Beth Riva

Personal information
- Nationality: British (Scottish)
- Born: 2003

Sport
- Sport: Indoor and lawn Bowls

Achievements and titles
- Highest world ranking: 27 (March 2025)

Medal record
Representing Scotland
Women's Bowls
World Indoor Championships
| Gold medal – first place | 2025 Yarmouth | mixed pairs |
| Silver medal – second place | 2025 Yarmouth | singles |

= Beth Riva =

Scottish lawn and indoor bowler (born 2003)

Beth Riva (born 2003) is a Scottish bowls player who won the World Championship mixed pairs in 2025. She reached a career high ranking of world number 27 in March 2025.

== Bowls career ==
In 2022 after being capped as an under-25 Scottish International, Riva was chosen by Team Scotland's Achieve programme to travel to the 2022 Commonwealth Games as part of the Team Scotland experience.

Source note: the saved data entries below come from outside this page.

-- ==== Sys2Proof/Machine/Coding.lean ====
section
/-!
DEFINITION. The channel-coding engines (08_channel_coding.md): what a chunk of each opcode reads, writes and counts, the soft
buffers, and the coding objects. Decoded bits and iteration counts are free values within the rules; encoders are the standards'
(log 31).
-/
namespace Sys2Proof.Machine

/-! ### A chunk of an engine job -/

/-- What an engine works with: the engine, its run, the graph, the job and its parameter block. -/
structure Chunk where
  e : Nat
  run : Run
  g : Graph
  r : JobRt
  b : Nat

/-- The job descriptor; the buffer behind a reference; group and class of the engine. -/
def Chunk.d (x : Chunk) : JobD := x.g.jobs.getD x.r.p.num {}
def Chunk.buf (x : Chunk) (k : Nat) : Nat := ((x.d.refs.find? fun r => r.1 == k).map (·.2.2)).getD 0
def Chunk.used (x : Chunk) (k : Nat) : Bool := x.d.refs.any fun r => r.1 == k
def Chunk.grp (x : Chunk) : Nat := x.e / 15
/-- Quanta of the chunk. -/
def Chunk.quanta (x : Chunk) : List Nat := span x.run.first x.run.n
/-- The chunk is the last of its job in any share. -/
def Chunk.last (x : Chunk) : Bool :=
  x.r.p.shares.foldl (fun n h => n + h.n) 0 ≤ x.r.progress.foldl (· + ·) 0 + x.run.n

/-- Bytes of a reference, and whether they hold poison. -/
def Chunk.read (x : Chunk) (k ofs n : Nat) (s : State) : List Byte × Bool := readBuf s x.g x.r (x.buf k) ofs n
/-- Output bytes, marked poisoned where their input was. -/
def Chunk.put (x : Chunk) (k ofs : Nat) (l : List Byte) (bad : Bool) (s : State) : State :=
  let s1 := writeBuf x.g x.r (x.buf k) ofs l s
  if bad then poisonBuf x.g x.r (x.buf k) ofs l.length s1 else s1

/-- A block that fails its check when the job starts (R288), a soft-buffer index beyond the quota in force (R313). -/
def startFails (s : State) (x : Chunk) : Bool :=
  let quota := fld (rd s kEnSbQuota) (32 * x.g.tenant) 32
  x.r.progress.getD x.run.share 0 == 0 && (blockFails s x.g x.r ||
    (x.d.op == 0x030 && (upto (pf x.b 2 0 8)).any fun i => quota ≤ hqcSb x.b i))

/-- A chunk of an opcode runs: `f` does its work and answers poison seen; `errors` counts a job refused at its start. A parameter block that
holds poison is not worked on. -/
def engineChunk (e : EngId) (op : Nat) (errors jobs : Nat) (f : Chunk → State → Bool × State) (s : State) : Res :=
  match curChunk s e.val op with
  | none => done s
  | some (run, g, r) =>
    let x : Chunk := { e := e.val, run := run, g := g, r := r, b := paramBlock s g r }
    if blockPoisoned s g r then done (chunkWorked e.val 5 run s)
    else if startFails s x then done (chunkWorked e.val 7 run (if r.code = 7 then s else bumpBy 32 errors 1 s))
    else match jobHole s g r with
    | some a => done (endHole e.val a run s)
    | none =>
      let (bad, s1) := f x s
      done (chunkWorked e.val (if bad then 5 else 0) run (if x.last then bump jobs s1 else s1))

/-- A chunk of class k (0 LDD to 5 HQC): each quantum by `f`; BLOCKS counts them. -/
def codingChunk (e : EngId) (op k : Nat) (f : Chunk → Nat → State → Bool × State) (s : State) : Res :=
  let g := e.val / 15
  engineChunk e op (kEncParamErrors g k) (kEncJobs g k) (fun x t =>
    let r := x.quanta.foldl (fun (p : Bool × State) q =>
      let (bad, t1) := f x q p.2
      (p.1 || bad, t1)) (false, t)
    (r.1, bumpBy 64 (kEncBlocks g k) x.run.n r.2)) s

/-! ### Bits, checks and free draws -/

/-- A free number below n; free bytes. -/
def pick (n : Nat) (s : State) : Nat × State :=
  let (k, s1) := draw s
  (Config.freeValue k % n, s1)
def pickBytes (n : Nat) (s : State) : List Byte × State :=
  let (k, s1) := draw s
  (padTo n (Config.freeBytes k n), s1)

/-- Hard bits of bytes, most significant bit first (R290). -/
def bitsMsb (l : List Byte) : List Bool := l.flatMap fun b => (upto 8).map fun i => bitAt b.toNat (7 - i)
/-- The first n bits of bytes, the unused bits of the last byte 0 (R290). -/
def cutBits (n : Nat) (l : List Byte) : List Byte :=
  let m := padTo (ceilDiv n 8) l
  if n % 8 = 0 then m else m.set (n / 8) (BitVec.ofNat 8 ((m.getD (n / 8) 0).toNat / 2 ^ (8 - n % 8) * 2 ^ (8 - n % 8)))
/-- A CRC register of `w` bits after bits are shifted in from zero. -/
def crcReg (w poly : Nat) (l : List Bool) : Nat :=
  l.foldl (fun r b => if bitAt r (w - 1) != b then (2 * r % 2 ^ w) ^^^ poly else 2 * r % 2 ^ w) 0
/-- Generators of 3GPP TS 38.212 and TS 36.212 (PRESUMED, log 13). -/
def crc24a : Nat := 0x864CFB
def crc24b : Nat := 0x800063
def crc16p : Nat := 0x1021
def crc8p : Nat := 0x9B
/-- n bits whose last `w` are the CRC of those before. -/
def withCrc (w poly n : Nat) (l : List Byte) : List Byte :=
  let payload := (bitsMsb l).take (n - w)
  let c := crcReg w poly payload
  let all := payload ++ (upto w).map fun i => bitAt c (w - 1 - i)
  (upto (ceilDiv n 8)).map fun i => BitVec.ofNat 8 ((upto 8).foldl (fun v j => 2 * v + b2n (all.getD (8 * i + j) false)) 0)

Riva teamed up with Jason Banks to win the 2025 World Indoor Bowls Championship mixed pairs title. In the first round the pair defeated Robert Paxton and Lucy Smith in straight sets before winning their semi-final match against Les Gillett and Nicole Rogers again in straight sets. Riva and Banks then won the final against tournament favourites Paul Foster and Katherine Rednall without dropping a set. Riva was studying law at Edinburgh Napier University at the time. She was also runner-up in the ladies' singles, defeating Chelsea Spencer in the semifinals, before losing the final to Julie Forrest.

== Family ==
Her uncle is six-times world indoor singles champion Alex Marshall.